-- ==== Sys2Proof/Machine/Manage.lean ====
section
/-! DEFINITION. The management plane and the margin planner (22 R403 to R406; 01 R18, R19, R22, R23). -/

namespace Sys2Proof.Machine

/-- A management event. -/
def Mgmt.event (m : Mgmt) (e : String) : Mgmt := { m with events := m.events ++ [e] }

/-- An answer over the management port. -/
def State.answer (s : State) (bs : List Byte) : State := { s with mgmt := { s.mgmt with out := s.mgmt.out ++ [bs] } }

/-- One 25 MHz step down, to no less than 600 MHz (R18), on every array at once (R19). -/
def Mgmt.clockDown (m : Mgmt) : Mgmt := { m with arrayClk := max 600 (m.arrayClk - 25) }

/-- What a measurement does to the array clock (R405). -/
def Mgmt.replan (m : Mgmt) (x : Margin) : Mgmt :=
  match x with
  | .failing => if m.arrayClk ≤ 600 then m.event "critical margin" else m.clockDown.event "margin"
  | .holds => m
  | .stepUp => { m with arrayClk := min 850 (m.arrayClk + 25) }

/-- The SHA-512 digests of the images that ran since reset, in boot order (R404). -/
def State.measurements (s : State) : List (List Byte) := (Config.bootImages ++ s.mgmt.running.toList).map Crypto.sha512

/-! ### SPDM messages (R9, R403, R404) -/

/-- Version 1.2 of SPDM in the first byte of its messages (log entry 106). -/
def spdmVersion : Byte := 0x12

/-- The blocks of a measurement record: index, the DMTF specification, size, the type of a digest of firmware, its size, the digest. -/
def spdmRecord (ds : List (List Byte)) : List Byte :=
  (ds.zipIdx 1).flatMap fun (d, i) =>
    [BitVec.ofNat 8 i, 1] ++ toBytes 2 (d.length + 3) ++ [1] ++ toBytes 2 d.length ++ d

/-- 32 random bytes of a response. -/
def spdmRandom (n : Nat) : List Byte := (List.range 4).flatMap fun i => toBytes 8 (Config.freeValue (n + i)).toNat

/-- MEASUREMENTS, with every block and no signature. -/
def spdmMeasurements (ds : List (List Byte)) (random : List Byte) : List Byte :=
  [spdmVersion, 0x60, 0, 0, BitVec.ofNat 8 ds.length] ++ toBytes 3 (spdmRecord ds).length ++ spdmRecord ds ++ random ++ [0, 0]

/-- CHALLENGE for slot 0 and all measurements, with the requester's nonce. -/
def spdmChallenge (nonce : List Byte) : List Byte := [spdmVersion, 0x83, 0, 0xFF] ++ nonce

/-- CHALLENGE_AUTH without its signature: the digest of the certificate chain, the responder's nonce, the digest of all measurements. -/
def spdmAuth (ds : List (List Byte)) (random : List Byte) : List Byte :=
  [spdmVersion, 0x03, 0, 1] ++ Crypto.sha512 Config.identity ++ random ++ Crypto.sha512 (spdmRecord ds) ++ [0, 0]

/-- ASCII text. -/
def ascii (t : String) : List Byte := t.toList.map fun c => BitVec.ofNat 8 c.toNat

/-- What the responder signs: the prefix of SPDM 1.2, its context, and the digest of the transcript. -/
def spdmSigned (transcript : List Byte) : List Byte :=
  (List.replicate 4 (ascii "dmtf-spdm-v1.2.*")).flatten ++ [0, 0, 0, 0] ++ ascii "responder-challenge_auth signing" ++ Crypto.sha512 transcript

/-- The answer to a challenge: CHALLENGE_AUTH, signed with the device identity key over the messages exchanged so far, the challenge and
itself. -/
def spdmAnswer (ds : List (List Byte)) (nonce random : List Byte) : List Byte :=
  spdmAuth ds random ++ Crypto.ed25519Sign Config.deviceKey (spdmSigned (Config.spdmNegotiated ++ spdmChallenge nonce ++ spdmAuth ds random))

/-- The settings of R403 as a read over the port shows them: the minimum quantum, the base of the control region, its size and the size set
for the next reset. -/
def Mgmt.settings (m : Mgmt) : List Byte := toBytes 8 m.minQuantum ++ toBytes 8 m.cbase ++ toBytes 8 m.csize ++ toBytes 8 m.csizeNext

/-- A firmware image's signature, over its SHA-512 digest, verifies against a key in the fuses (R404). -/
def imageSigned (image sig : List Byte) : Bool := Config.fusedKeys.any fun k => Crypto.ed25519Verify k (Crypto.sha512 image) sig

/-- The effect of a request: a measurement of the margins (R405); a firmware update, staged if its signature verifies and its version is
not below the anti-rollback count (R404); the identity chain; the measurements; a challenge, answered with the device identity key; the
telemetry of rails and temperatures, ARRAYCLK and the settings; the settings of R403, where a value outside the range is not taken. -/
def State.perform (s : State) (r : Request) : State :=
  match r with
  | .margin m => { s with mgmt := s.mgmt.replan m }
  | .firmware i g =>
    if imageSigned i g && s.mgmt.rollback ≤ Config.imageVersion i then { s with mgmt := { s.mgmt with staged := some i } } else s
  | .identity => s.answer Config.identity
  | .measurement => { s.answer (spdmMeasurements s.measurements (spdmRandom s.drawn)) with drawn := s.drawn + 4 }
  | .challenge n => { s.answer (spdmAnswer s.measurements n (spdmRandom s.drawn)) with drawn := s.drawn + 4 }
  | .telemetry => { s.answer (Config.telemetry s.drawn ++ toBytes 8 s.mgmt.arrayClk ++ s.mgmt.settings) with drawn := s.drawn + 1 }
  | .minQuantum us => if 10 ≤ us && us ≤ 10000 then { s with mgmt := { s.mgmt with minQuantum := us } } else s
  | .fence p => s.fencePort p
  | .regionSize g => if 1 ≤ g && g ≤ 256 then { s with mgmt := { s.mgmt with csizeNext := g } } else s

/-- A context is being destroyed: requests of the management plane wait (R23). -/
def State.tearing (s : State) : Bool := s.ctxs.toArray.any fun c => c.state == .destroying

/-- A command of some context is under way (R267): it has been taken and is not answered yet. -/
def State.commanding (s : State) : Bool := s.ctxs.toArray.any fun c => c.cmdSeq.isSome

/-- A request waits: while a context is being destroyed (R23), and a change of the array clock while any context command is under way
(R406). -/
def State.blocks (s : State) (r : Request) : Bool :=
  s.tearing || match r with | .margin _ => s.commanding | _ => false

/-- A request takes effect now, or is kept until it may. -/
def State.onRequest (s : State) (r : Request) : State :=
  if s.blocks r then { s with mgmt := { s.mgmt with held := s.mgmt.held ++ [r] } } else s.perform r

/-- A request of the management plane. -/
def State.manage (s : State) (r : Request) : Out := .next (s.onRequest r)

/-- The requests that waited take effect in their order, as far as they may (R23). -/
def State.releaseHeld (s : State) : State := s.mgmt.held.foldl State.onRequest { s with mgmt := { s.mgmt with held := [] } }

/-- The measurement that a request is. -/
def Request.margin? : Request → Option Margin
  | .margin x => some x
  | _ => none

/-- The measurements that waited act on the array clock, and the other requests go on waiting. -/
def Mgmt.releaseClock (m : Mgmt) : Mgmt :=
  (m.held.filterMap Request.margin?).foldl Mgmt.replan { m with held := m.held.filter (·.margin?.isNone) }

/-- A context command has ended: the changes of the array clock that waited for it are performed (R406). -/
def State.releaseClock (s : State) : State := if s.commanding || s.tearing then s else { s with mgmt := s.mgmt.releaseClock }

/-- A measurement of the margin planner (R405, R406). -/
def execMarginMeasurement (m : Margin) (s : State) : Out := s.manage (.margin m)

/-- A junction above 105 °C forces one step down at once (R405). -/
def execJunctionOvertemp (s : State) : Out := .next { s with mgmt := s.mgmt.clockDown }

/-- A firmware update (R404). -/
def execFirmwareUpdate (image signature : List Byte) (s : State) : Out := s.manage (.firmware image signature)

/-- The identity certificate chain (R403). -/
def execSpdmIdentity (s : State) : Out := s.manage .identity

/-- An SPDM measurement (R403, R404). -/
def execSpdmMeasurement (s : State) : Out := s.manage .measurement

/-- An SPDM challenge (R403, R404). -/
def execSpdmChallenge (nonce : List Byte) (s : State) : Out := s.manage (.challenge nonce)

/-- A telemetry read (R403). -/
def execTelemetryRead (s : State) : Out := s.manage .telemetry

/-- The minimum quantum in microseconds, from the next placement on (R403). -/
def execMinimumQuantumSet (us : Nat) (s : State) : Out := s.manage (.minQuantum us)

/-- The control region's size in GiB, from the next package reset on (R403). -/
def execControlRegionSizeSet (gib : Nat) (s : State) : Out := s.manage (.regionSize gib)

/-- A fence by the management plane (R384, R403). -/
def execPortFence (p : Nat) (s : State) : Out := if 25 ≤ p then .fault .notEnabled else s.manage (.fence p)

/-- The package is reset (R403, R404): the region takes its new size at the top of device memory (log entry 25), and a staged image
runs. The fuses and the numbers of free values go on. -/
def execPackageReset (s : State) : Out :=
  let m := s.mgmt
  let r := State.reset
  .next { r with
    drawn := s.drawn
    mgmt := { r.mgmt with
      csize := m.csizeNext, csizeNext := m.csizeNext, cbase := deviceBytes - m.csizeNext * 2 ^ 30
      running := match m.staged with
        | some i => some i
        | none => m.running
      rollback := m.rollback }
    hostOut := [bootReport (deviceBytes - m.csizeNext * 2 ^ 30) m.csizeNext] }

end Sys2Proof.Machine
end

● ● ●

> **Directions**
Whenever the word "rollback" appears in a line of the listing, report that line.

> **Task response**
not below the anti-rollback count (R404); the identity chain; the measurements; a challenge, answered with the device identity key; the
    if imageSigned i g && s.mgmt.rollback ≤ Config.imageVersion i then { s with mgmt := { s.mgmt with staged := some i } } else s
      rollback := m.rollback }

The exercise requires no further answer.